PSYCHOLOGIE VÉNITIENNE

 

 

 

Mary Mc Carthy note que les Vénitiens de son temps sont curieux, attentifs, vaguement tristes, et elle suppose que leurs ancêtres l'étaient autant.

C'est un peuple plein de vie, mais pas joyeux.

Comme les Vénitiens de Mary Mc Carthy datent d'une cinquantaine d'années, on peut se demander s'il en est toujours de même. Mais  pourquoi pas, si on admet la validité de la psychologie collective d'une population .

Elle note que Venise n'est pas une ville romantique, pas une ville de passion, mais une ville de froide raison. Autrefois,Venise fut une ville de libertinage.

D'ailleurs - selon elle- il n'existe pas une seule chanson d'amour traditionnelle vénitienne.. Les chansons d'amour que chantent les gondoliers sont ... napolitaines!

Les Vénitiens d'autrefois étaient avides de biens matériels, leur idéologie était une idéologie de logique et de bon sens. Malgré leurs appétits conquérants (touours l'avidité) c'étaient finalement des citoyens casaniers, d'où l'amour du décor, où le luxe s'allie toujours avec l'utilitaire.

Il n'est pas étonnant que ce peuple ait donné tant de peintres, car la peinture cherche à reproduire les richesses du monde (elle note que la peinture vénitienne est une "orgie de chiffons", un étalage de tissus somptueux et de toilettes élégantes). La peinture est un art fondé sur l'oeil, un oeil "avide de biens matériels, de  bonnes affaires, mais aussi juste que la loupe du joaillier".

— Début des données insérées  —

-- ==== Sys2Proof/Machine/State.lean ====
section
/-! DEFINITION. The state of the block (10_state.md), and the state after reset (R52). Every field is plain data.
The spec's own state comes first, in the order of R52; the last four fields are the model's own: the operations the
environment will present, the output and the conditions of the last operation, and the count of free values drawn. -/

namespace Sys2Proof.Machine

/-- DSTATE (R47): the decoder's three states. Code 3 of DEC_STAT is never read (R26), so it has no constructor. -/
inductive DState where
  | awaitSync1
  | awaitSync2
  | collecting
deriving DecidableEq, Repr

/-- The conditions X2 to X9 of 60_exceptions.md R251, which operations signal (R13). None stops the block (R252).
X1 DESC_RESERVED is the model's refusal, `Refusal.descReserved`. -/
inductive Condition where
  /-- X2 SYNC_LOST, raised by RX (R104): nothing recorded. -/
  | syncLost
  /-- X3 CHECKSUM_FAIL, raised by RX (R108): nothing recorded. -/
  | checksumFail
  /-- X4 REFRESH_BUSY, raised by WR LED_CTRL (R196): recorded in LED_STAT.RDROP. -/
  | refreshBusy
  /-- X5 LED_CFG_INVALID, raised by WR LED_CTRL (R196): recorded in LED_STAT.CFGERR. -/
  | ledCfgInvalid
  /-- X6 WRITE_WHILE_BUSY, raised by a timing or pixel write (R204-R212): recorded in LED_STAT.WDROP. -/
  | writeWhileBusy
  /-- X7 IGNORED_ACCESS, raised by a misaligned, reserved or read-only access (R64, R236-R238): nothing recorded. -/
  | ignoredAccess
  /-- X8 SENSOR_STALE, raised by STEP (R128): recorded in STALE, and IRQ_PEND.STALE on the rise (R155). -/
  | sensorStale
  /-- X9 RECORD_OVERWRITE, raised by RX (R107): recorded in MB_STAT.OVR. -/
  | recordOverwrite
deriving DecidableEq, Repr

/-- What an operation returns (R14, R81): the read data of a bus read, the `led_dout` level of a CLK, or nothing. -/
inductive Output where
  | none
  | readData (v : Word)
  | lineLevel (b : Bool)
deriving DecidableEq, Repr

/-- The block never stops with a fault: "No condition changes the order of operations, stops the block, or saves
state" (R252), and no item of the spec hangs or traps (93_implementation_defined.md). So there is no fault. -/
inductive Fault where
deriving DecidableEq, Repr

/-- Why the model refuses an operation. -/
inductive Refusal where
  /-- Raised by an arm of exec that has no meaning yet. Safe: nothing is claimed of such an operation. -/
  | notModelled (mnemonic : String)
  /-- X1 DESC_RESERVED (R82, R83, R251): a descriptor with CLS = 11, Z ≠ 00 or a reserved event id, raised by the
  `refused` rows of the table. The block has no such operation and no state changes. Safe: the spec itself refuses. -/
  | descReserved (desc : Desc)
deriving DecidableEq, Repr

/-- The block's one memory, the pixel RAM PIX[0..N_PIX-1] (R46, R61): one 24-bit word for each pixel. -/
abbrev Memory := List Rgb

/-- The canonical form of the pixel RAM: exactly N_PIX words (R46). -/
abbrev Memory.wf (nPix : Nat) (m : Memory) : Prop := m.length = nPix

/-- The whole state of the machine. -/
structure State where
  /-- The block's parameters (R7, R8), changed by no operation. -/
  cfg : Config
  /-- DSTATE (R47). -/
  dstate : DState
  /-- DCNT (R47): the count of bytes buffered, 0..31. -/
  dcnt : Fin 32
  /-- DBUF (R47): the frame being collected. -/
  dbuf : Vector Byte 32
  /-- MB (R48): the last published record. -/
  mb : Vector Half 15
  /-- MB_STAT.FRESH (R27, R48). -/
  fresh : Bool
  /-- MB_STAT.OVR (R27, R48). -/
  ovr : Bool
  /-- SNAP0-SNAP14 (R28). -/
  snap : Vector Half 15
  /-- STALE.SCNT (R29). -/
  scnt : Byte
  /-- STALE.STALE (R29). -/
  stale : Bool
  /-- STALE.RSS (R29, R49). -/
  rss : Bool
  /-- ARB_IN (R30). -/
  arbIn : Word
  /-- ARB_CFG (R31). -/
  arbCfg : Word
  /-- ARB_STAT (R33). -/
  arbStat : Word
  /-- LIGHT (R34). -/
  light : Word
  /-- LIGHT_RGB (R35). -/
  lightRgb : Word
  /-- LIGHT_POS (R36). -/
  lightPos : Word
  /-- TICK (R37). -/
  tick : Word
  /-- LED_CTRL.PIXSRC (R38). -/
  pixsrc : Bool
  /-- LED_STAT.CFGERR (R39). -/
  cfgerr : Bool
  /-- LED_STAT.WDROP (R39). -/
  wdrop : Bool
  /-- LED_STAT.RDROP (R39). -/
  rdrop : Bool
  /-- LED_T0H (R40). -/
  ledT0h : Half
  /-- LED_T1H (R41). -/
  ledT1h : Half
  /-- LED_TBIT (R42). -/
  ledTbit : Half
  /-- LED_TRST (R43). -/
  ledTrst : Half
  /-- IRQ_PEND (R44): bit 0 REC, bit 1 LDONE, bit 2 STALE. -/
  irqPend : BitVec 3
  /-- IRQ_EN (R45). -/
  irqEn : BitVec 3
  /-- LBUSY (R50), shown as LED_STAT.BUSY. -/
  lbusy : Bool
  /-- LT (R50): the cycles elapsed in the current burst. -/
  lt : Word
  /-- LBITS (R50): the bits of the current burst. -/
  lbits : List Bool
  /-- LT0H (R50). -/
  lt0h : Half
  /-- LT1H (R50). -/
  lt1h : Half
  /-- LTBIT (R50). -/
  ltbit : Half
  /-- LTRST (R50). -/
  ltrst : Half
  /-- PIX (R46). -/
  pix : Memory
  /-- The model's own: how many free values have been drawn (R274; log entry 6). -/
  draws : Nat
  /-- The model's own: the operations the environment will present, first first (R22, R71; log entry 1). -/
  pending : List Op
  /-- The model's own: what the last operation returned (R14; log entry 7). -/
  out : Output
  /-- The model's own: the conditions the last operation signalled, in order (R13; log entry 8). -/
  conds : List Condition
deriving DecidableEq, Repr

/-- R46, R271, R274: the contents of the pixel RAM after a reset: one free value for each word, the k-th value of
the model's supply and those after it. -/
def drawPixels (k n : Nat) : Memory :=
  (List.range n).map fun i => Config.freePixel (k + i)

/-- R52, R271: every state element at its reset value, for a block with parameters c, when k free values have been
drawn before. Nothing is pending, and no operation has returned anything yet. -/
def State.resetOf (c : Config) (k : Nat) : State where
  cfg := c
  dstate := .awaitSync1
  dcnt := 0
  dbuf := Vector.replicate 32 0
  mb := Vector.replicate 15 0
  fresh := false
  ovr := false
  snap := Vector.replicate 15 0
  scnt := 0
  stale := false
  rss := false
  arbIn := 0
  arbCfg := 0
  arbStat := 0
  light := 0
  lightRgb := 0
  lightPos := 0
  tick := 0
  pixsrc := false
  cfgerr := false
  wdrop := false
  rdrop := false
  ledT0h := 6
  ledT1h := 13
  ledTbit := 20
  ledTrst := 960
  irqPend := 0
  irqEn := 0
  lbusy := false
  lt := 0
  lbits := []
  lt0h := 0
  lt1h := 0
  ltbit := 0
  ltrst := 0
  pix := drawPixels k c.nPix
  draws := k + c.nPix
  pending := []
  out := .none
  conds := []

/-- The machine right after reset (R52), for the reference parameters (log entries 2, 3). -/
def State.reset : State := State.resetOf Config.reference 0

end Sys2Proof.Machine
end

Amoureux de la vie et des richesses, les Vénitiens détestent l'idée de la mort, de même que les Américains, selon Mary Mc Carthy.

Elle observe que malgré l'apparat pompeux de la vie publique vénitienne, l'histoire de la république fut plutôt incolore.

En effet à peine une ou deux tentatives de coups d'état en mille ans (si on passe sur l'agitation chaotique des siècles obscurs) - rien  à voir avec ce qu'on imagine souvent, des intrigues, des complots permanents.

A la place, une gestion d'entreprise à l'ancienne mode, avec une méfiance bien ancrée pour les individualités qui auraient pu détourner à leur profit la république. Doges, provéditeurs, patriciens, procurateurs, généraux et amiraux, tous ces personnages s'effaçaient derrière la république, n'étaient en quelque sorte que des employés de la firme.

Et si les Vénitiens sortaient masqués, ce n'était pas pour comploter mais pour s'amuser et se détendre, parfois en libertins, le plus souvent en bons pères de famille.

 Venise, dans les derniers siècles de son existence en tant qu'état, et même par la suite, sembla se complaire dans une sorte d'immobilisme qu était aussi une façon de défier le temps et la mort.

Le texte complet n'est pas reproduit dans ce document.